Back to animation, its well known that Disney's nine old men all prduced widely differing amounts of footage per time spent animating. No, variation of productivity happen, even among professionals and it can be an important difference - particularly in creative fields such as film-making. Quenching a line of action out of a gut feel sometimes takes time, and that time often plays a role in the ability for the final product to draw a crowd.

Process

A true difference can be found in the numerous hours an amateur spends scraping off dripped paint from the radiator vs. the 10 minutes a professional spends wrapping the radiator with a cheap sheet of plastic before painting. This type of variation in productivity is indeed a sign of professionalism or the lack thereof.

What's this mean for animators? Well, we don't have any radiators to paint, so cheap sheets of plastic won't help much. One simple example is a sign-off pipeline when animating... a stepped progression in getting feedback, from blocked keys to fluid motion with lip-synch and secondary motions. Changes in staging and broad pose can be discussed early in the process, before much time has been spent polishing curves or tweaking subelements.

Results

When I first speak of project or time management, I notice the students zoning out... yuck! Doesn't sound like the coolness I entered animation for. Management, approached correctly, is a mixture of common sense, discipline and respect.

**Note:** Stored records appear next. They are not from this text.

-- ==== Sys2Proof/Laws/Views.lean ====
section
/-! SUPPORT. The instruction set by the fields of its encodings (spec/30_encoding.md R116, R117): what `exec` does with
each family, in one lemma a family, and that the families and the instructions outside them are all there is. A proof
about every instruction has some seventy cases by `Instr.forall_by_family`, not five hundred. -/

namespace Sys2Proof.Machine

theorem exec_ldRegReg (dst src : Reg8) (s : State) : exec (.ldRegReg dst src) s = load8 (.reg dst) (.loc (.reg src)) s := by
  cases dst <;> cases src <;> rfl

theorem exec_ldRegMem (dst : Reg8) (s : State) : exec (.ldRegMem dst) s = load8 (.reg dst) (.loc (.ind .HL)) s := by
  cases dst <;> rfl

theorem exec_ldMemReg (src : Reg8) (s : State) : exec (.ldMemReg src) s = load8 (.ind .HL) (.loc (.reg src)) s := by
  cases src <;> rfl

theorem exec_ldRegImm (dst : Reg8) (n : Byte) (s : State) : exec (.ldRegImm dst n) s = load8 (.reg dst) (.imm n) s := by
  cases dst <;> rfl

theorem exec_alu (o : AluOp) (t : Target) (s : State) : exec (.alu o t) s = aluA o (.loc (targetLoc t)) s := by
  rcases t with r | _
  · cases o <;> cases r <;> rfl
  · cases o <;> rfl

theorem exec_aluImm (o : AluOp) (n : Byte) (s : State) : exec (.aluImm o n) s = aluA o (.imm n) s := by
  cases o <;> rfl

theorem exec_inc (t : Target) (s : State) : exec (.inc t) s = inc8 (targetLoc t) s := by
  rcases t with r | _
  · cases r <;> rfl
  · rfl

theorem exec_dec (t : Target) (s : State) : exec (.dec t) s = dec8 (targetLoc t) s := by
  rcases t with r | _
  · cases r <;> rfl
  · rfl

theorem exec_ldPairImm (p : Rp) (n : Word) (s : State) : exec (.ldPairImm p n) s = loadPair p.pair n s := by
  cases p <;> rfl

theorem exec_push (q : Rp2) (s : State) : exec (.push q) s = pushPair q.pair s := by
  cases q <;> rfl

theorem exec_pop (q : Rp2) (s : State) : exec (.pop q) s = popPair q.pair s := by
  cases q <;> rfl

theorem exec_addHL (p : Rp) (s : State) : exec (.addHL p) s = addPairHL p.pair s := by
  cases p <;> rfl

theorem exec_incPair (p : Rp) (s : State) : exec (.incPair p) s = stepPair p.pair 1 s := by
  cases p <;> rfl

theorem exec_decPair (p : Rp) (s : State) : exec (.decPair p) s = stepPair p.pair (-1) s := by
  cases p <;> rfl

theorem exec_jpCond (cc : Cond) (a16 : Word) (s : State) : exec (.jpCond cc a16) s = jumpIf cc a16 s := by
  cases cc <;> rfl

theorem exec_jrCond (cc : Cond) (e8 : Byte) (s : State) : exec (.jrCond cc e8) s = jumpRelIf cc e8 s := by
  cases cc <;> rfl

theorem exec_callCond (cc : Cond) (a16 : Word) (s : State) : exec (.callCond cc a16) s = callIf cc a16 s := by
  cases cc <;> rfl

theorem exec_retCond (cc : Cond) (s : State) : exec (.retCond cc) s = retIf cc s := by
  cases cc <;> rfl

theorem exec_rst (y : Bit3) (s : State) : exec (.rst y) s = restart (y.code <<< 3) s := by
  cases y <;> rfl

theorem exec_rot (k : RotOp) (t : Target) (s : State) : exec (.rot k t) s = rotate k (targetLoc t) s := by
  rcases t with r | _
  · cases k <;> cases r <;> rfl
  · cases k <;> rfl

theorem exec_bit (y : Bit3) (t : Target) (s : State) : exec (.bit y t) s = bitTest y.code.toNat (targetLoc t) s := by
  rcases t with r | _
  · cases y <;> cases r <;> rfl
  · cases y <;> rfl

theorem exec_res (y : Bit3) (t : Target) (s : State) : exec (.res y t) s = bitClear y.code.toNat (targetLoc t) s := by
  rcases t with r | _
  · cases y <;> cases r <;> rfl
  · cases y <;> rfl

theorem exec_set (y : Bit3) (t : Target) (s : State) : exec (.set y t) s = bitSet y.code.toNat (targetLoc t) s := by
  rcases t with r | _
  · cases y <;> cases r <;> rfl
  · cases y <;> rfl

  • Common sense always seems common after the fact, and seldom before... so its seldom a decent guide when forging onward into the unknowns of project management.
  • Discipline is a necessary bitch... it gets used to the degree in which it promises to prove helpful. Which can only be ascertained after the fact... so, it's also more of a hindsight tool. Better for use in that next project, as experience cumulates.
  • Respect is tangible. If you view each task brief, each sign-off, each creative document that you create along the way to completing your project as a sign of respect for you and each of your collaborators, respect for the time and talent you / they will invest and which either will or will not end up on screen, then you have a potent key to open the doors to project management for this project, the one you are now working on.

A common credo in the echelons of management is control the work, not the person. Above, I show a differentiation in evaluating production efficiency which can broadly be categorized as production rate (sec. per week) vs. process (refined workflow). One and the same management credo can be evil or constructive depending on the differentiation its applied to - in other words, the way it treats people.

So....

whether you happen to be starting an indy film, contributing to a school project or painting a friend's apartment, treat everyone involved with respect and get some cheap plastic sheets to cover the radiators with.